Market Wrap-Up for Oct.2 (PVH, MOS, PM, TWC, PNC, BLK, more)

It was another mixed bag for the markets today, as the indices continue to diverge on a daily basis from a “value” focus to a “momentum-based” investing/trading approach.

Apparel maker PVH Corp (PVH) continued to push toward new all-time highs, as the company increased its earnings guidance once again, but late-day profit-taking pushed to stock to little changed. The stock’s dividend is unfortunately miniscule at just 0.16%, so it’s not a name income-focused investors can wrap their arms around. In other news, fertilizer play Mosaic (MOS) finished lower following the company’s earnings release.

Wall Street analyst upgrades helped shares of PNC Financial (PNC) and Family Dollar Stores (FDO) end the day in positive territory. Elsewhere, we were watching other big names move in opposite directions with the likes of Time Warner Cable (TWC) and Phillip Morris International (PM) attracting buyers, while shares of Yum! Brands (YUM) and Blackrock (BLK) saw some investors head for the exits.

“You Won’t Even Feel It”

I clearly remember the fear of going to the doctor’s office as a kid. Knowing I’d be getting some sort of vaccine shot, I’d always ask my mom if the shot would hurt. Without fail, she’d answer “It’s be so fast, you won’t even feel it.” Time and time again I hoped for that claim to prove true, but alas, I felt the sting of every one of those shots.

Fast forward to today, and we hear plenty of similar economic anecdotes from the Federal Reserve. Current policies center around printing massive amounts of dollars to get the U.S. out of its economic funk. “It won’t even hurt,” they say.

We all know that printing money equals inflation, but Washington would have us somehow believe otherwise. If you look only at the suspect inflation metrics that regulators publish, then sure, inflation isn’t happening. The real world tells a much different story, however.

Want proof? How about the data point from AAA reported yesterday, showing the national average price of gasoline reached daily record highs every day for six consecutive weeks. The average price this past Monday of $3.78 a gallon was 16 cents more expensive than the previous record for Oct. 1 in 2008. The effects of continuously rising commodity costs aren’t just detrimental to consumers, either. Manufacturers and transports are also seeing costs rise significantly, and in turn, pass these costs on to the consumer. By Federal Reserve standards, though, we shouldn’t feel it!

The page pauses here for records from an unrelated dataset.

-- ==== Sys2Proof/Laws/ApartIngest.lean ====
section
/-! SUPPORT. Frames of the operations of Machine/Ingest.lean. -/

namespace Sys2Proof.Machine

theorem State.modStream_apart {m : Field → Bool} {s0 s : State} {a1 a2} (k_ing : m .ing = true) (h : Apart m s0 s) : Apart m s0
    (State.modStream a1 a2 s) := by
  unfold State.modStream
  try dsimp only
  repeat' first
    | with_reducible assumption
    | with_reducible refine OutApart.next ?_
    | with_reducible exact OutApart.refused
    | with_reducible refine Apart.foldl _ _ ?_ ?_
    | with_reducible refine Apart.ite ?_ ?_
    | with_reducible refine OutApart.ite ?_ ?_
    | (intro _)
    | split
    | with_reducible refine Apart.ing ?_ ?_

theorem beginSample_apart {m : Field → Bool} {s0 s : State} {a1 a2 a3} (k_ing : m .ing = true) (h : Apart m s0 s) : Apart m s0
    (beginSample a1 a2 a3 s) := by
  unfold beginSample
  try dsimp only
  repeat' first
    | with_reducible assumption
    | with_reducible apply State.modStream_apart
    | with_reducible refine OutApart.next ?_
    | with_reducible exact OutApart.refused
    | with_reducible refine Apart.foldl _ _ ?_ ?_
    | with_reducible refine Apart.ite ?_ ?_
    | with_reducible refine OutApart.ite ?_ ?_
    | (intro _)
    | split

theorem beginRotation_apart {m : Field → Bool} {s0 s : State} {a1} (k_ing : m .ing = true) (h : Apart m s0 s) : Apart m s0
    (beginRotation a1 s) := by
  unfold beginRotation
  try dsimp only
  repeat' first
    | with_reducible assumption
    | with_reducible apply beginSample_apart
    | with_reducible apply State.modStream_apart
    | with_reducible refine OutApart.next ?_
    | with_reducible exact OutApart.refused
    | with_reducible refine Apart.foldl _ _ ?_ ?_
    | with_reducible refine Apart.ite ?_ ?_
    | with_reducible refine OutApart.ite ?_ ?_
    | (intro _)
    | split

theorem rejectSample_apart {m : Field → Bool} {s0 s : State} {a1 a2 a3} (k_ing : m .ing = true) (h : Apart m s0 s) : Apart m s0
    (rejectSample a1 a2 a3 s) := by
  unfold rejectSample
  try dsimp only
  repeat' first
    | with_reducible assumption
    | with_reducible apply State.modStream_apart
    | with_reducible refine OutApart.next ?_
    | with_reducible exact OutApart.refused
    | with_reducible refine Apart.foldl _ _ ?_ ?_
    | with_reducible refine Apart.ite ?_ ?_
    | with_reducible refine OutApart.ite ?_ ?_
    | (intro _)
    | split

theorem rejectRtp_apart {m : Field → Bool} {s0 s : State} {a1 a2 a3} (k_log : m .log = true) (k_ing : m .ing = true) (h : Apart
    m s0 s) : Apart m s0 (rejectRtp a1 a2 a3 s) := by
  unfold rejectRtp
  try dsimp only
  repeat' first
    | with_reducible assumption
    | with_reducible apply logEvent_apart
    | with_reducible apply rejectSample_apart
    | with_reducible apply State.modStream_apart
    | with_reducible refine OutApart.next ?_
    | with_reducible exact OutApart.refused
    | with_reducible refine Apart.foldl _ _ ?_ ?_
    | with_reducible refine Apart.ite ?_ ?_
    | with_reducible refine OutApart.ite ?_ ?_
    | (intro _)
    | split

theorem beginRtp_apart {m : Field → Bool} {s0 s : State} {a1 a2 a3 a4} (k_log : m .log = true) (k_ing : m .ing = true) (h :
    Apart m s0 s) : Apart m s0 (beginRtp a1 a2 a3 a4 s) := by
  unfold beginRtp
  try dsimp only
  repeat' first
    | with_reducible assumption
    | with_reducible apply beginSample_apart
    | with_reducible apply State.modStream_apart
    | with_reducible apply rejectRtp_apart
    | with_reducible refine OutApart.next ?_
    | with_reducible exact OutApart.refused
    | with_reducible refine Apart.foldl _ _ ?_ ?_
    | with_reducible refine Apart.ite ?_ ?_
    | with_reducible refine OutApart.ite ?_ ?_
    | (intro _)
    | split

theorem makeReady_apart {m : Field → Bool} {s0 s : State} {a1 a2} (k_ing : m .ing = true) (h : Apart m s0 s) : Apart m s0
    (makeReady a1 a2 s) := by
  unfold makeReady
  try dsimp only
  repeat' first
    | with_reducible assumption
    | with_reducible apply State.modStream_apart
    | with_reducible refine OutApart.next ?_
    | with_reducible exact OutApart.refused
    | with_reducible refine Apart.foldl _ _ ?_ ?_
    | with_reducible refine Apart.ite ?_ ?_
    | with_reducible refine OutApart.ite ?_ ?_
    | (intro _)
    | split

theorem endDecode_apart {m : Field → Bool} {s0 s : State} {a1 a2 a3 a4 a5} (k_log : m .log = true) (k_ing : m .ing = true) (h :
    Apart m s0 s) : Apart m s0 (endDecode a1 a2 a3 a4 a5 s) := by
  unfold endDecode
  try dsimp only
  repeat' first
    | with_reducible assumption
    | with_reducible apply logEvent_apart
    | with_reducible apply rejectSample_apart
    | with_reducible apply makeReady_apart
    | with_reducible refine OutApart.next ?_
    | with_reducible exact OutApart.refused
    | with_reducible refine Apart.foldl _ _ ?_ ?_
    | with_reducible refine Apart.ite ?_ ?_
    | with_reducible refine OutApart.ite ?_ ?_
    | (intro _)
    | split
    | with_reducible refine Apart.ing ?_ ?_

theorem endRotation_apart {m : Field → Bool} {s0 s : State} {a1 a2} (k_free : m .free = true) (k_ing : m .ing = true) (h : Apart
    m s0 s) : Apart m s0 (endRotation a1 a2 s) := by
  unfold endRotation
  try dsimp only
  repeat' first
    | with_reducible assumption
    | with_reducible apply makeReady_apart
    | with_reducible apply State.modStream_apart
    | with_reducible refine OutApart.next ?_
    | with_reducible exact OutApart.refused
    | with_reducible refine Apart.foldl _ _ ?_ ?_
    | with_reducible refine Apart.ite ?_ ?_
    | with_reducible refine OutApart.ite ?_ ?_
    | (intro _)
    | split
    | with_reducible refine Apart.free ?_ ?_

At some point I realized asking my mom about pain from the doctor’s needle was pointless. I’m guessing consumers are going to start having the same reaction, if they haven’t already. Whether it’s pulling up to the pump or checking out at the grocery store (food companies keep reducing the size of the packages, but the prices remain the same or even go higher), just getting by is getting harder for everyone. So when it comes to analyzing economic data points these days, I suggest believing your wallet, not the regulators.

Buying Power Erosion

As the Federal Reserve continues to punish savers, investing in income-producing assets is one of the few options investors have to remain ahead of real-life inflation. A report from Allianz Life Insurance Company of North America a while back on “Transition Boomers” (age 55 to 65) found that one-quarter of the group was uninformed about the effects of inflation, while more than 40% lacked a realistic idea of when retirement planning should begin. Now here’s an even bigger shocker from the report: forty-three percent of respondents said they will not focus on retirement income strategies until they are less than five years from the start of retirement, with 16% waiting until six months to one year prior.

With inflation always pecking away at your buying power, investors need to move beyond the traditional “safety” of near zero-interest banking products (CD’s, savings accounts, money markets, etc). Quality dividend plays are able to continue to grow profits in times of higher inflation, and then pass the proceeds to shareholders in the form of higher dividends, allowing many to outpace inflationary effects. Whether you are of retirement age or not, you must consider this information pertinent to planning your future income options appropriately.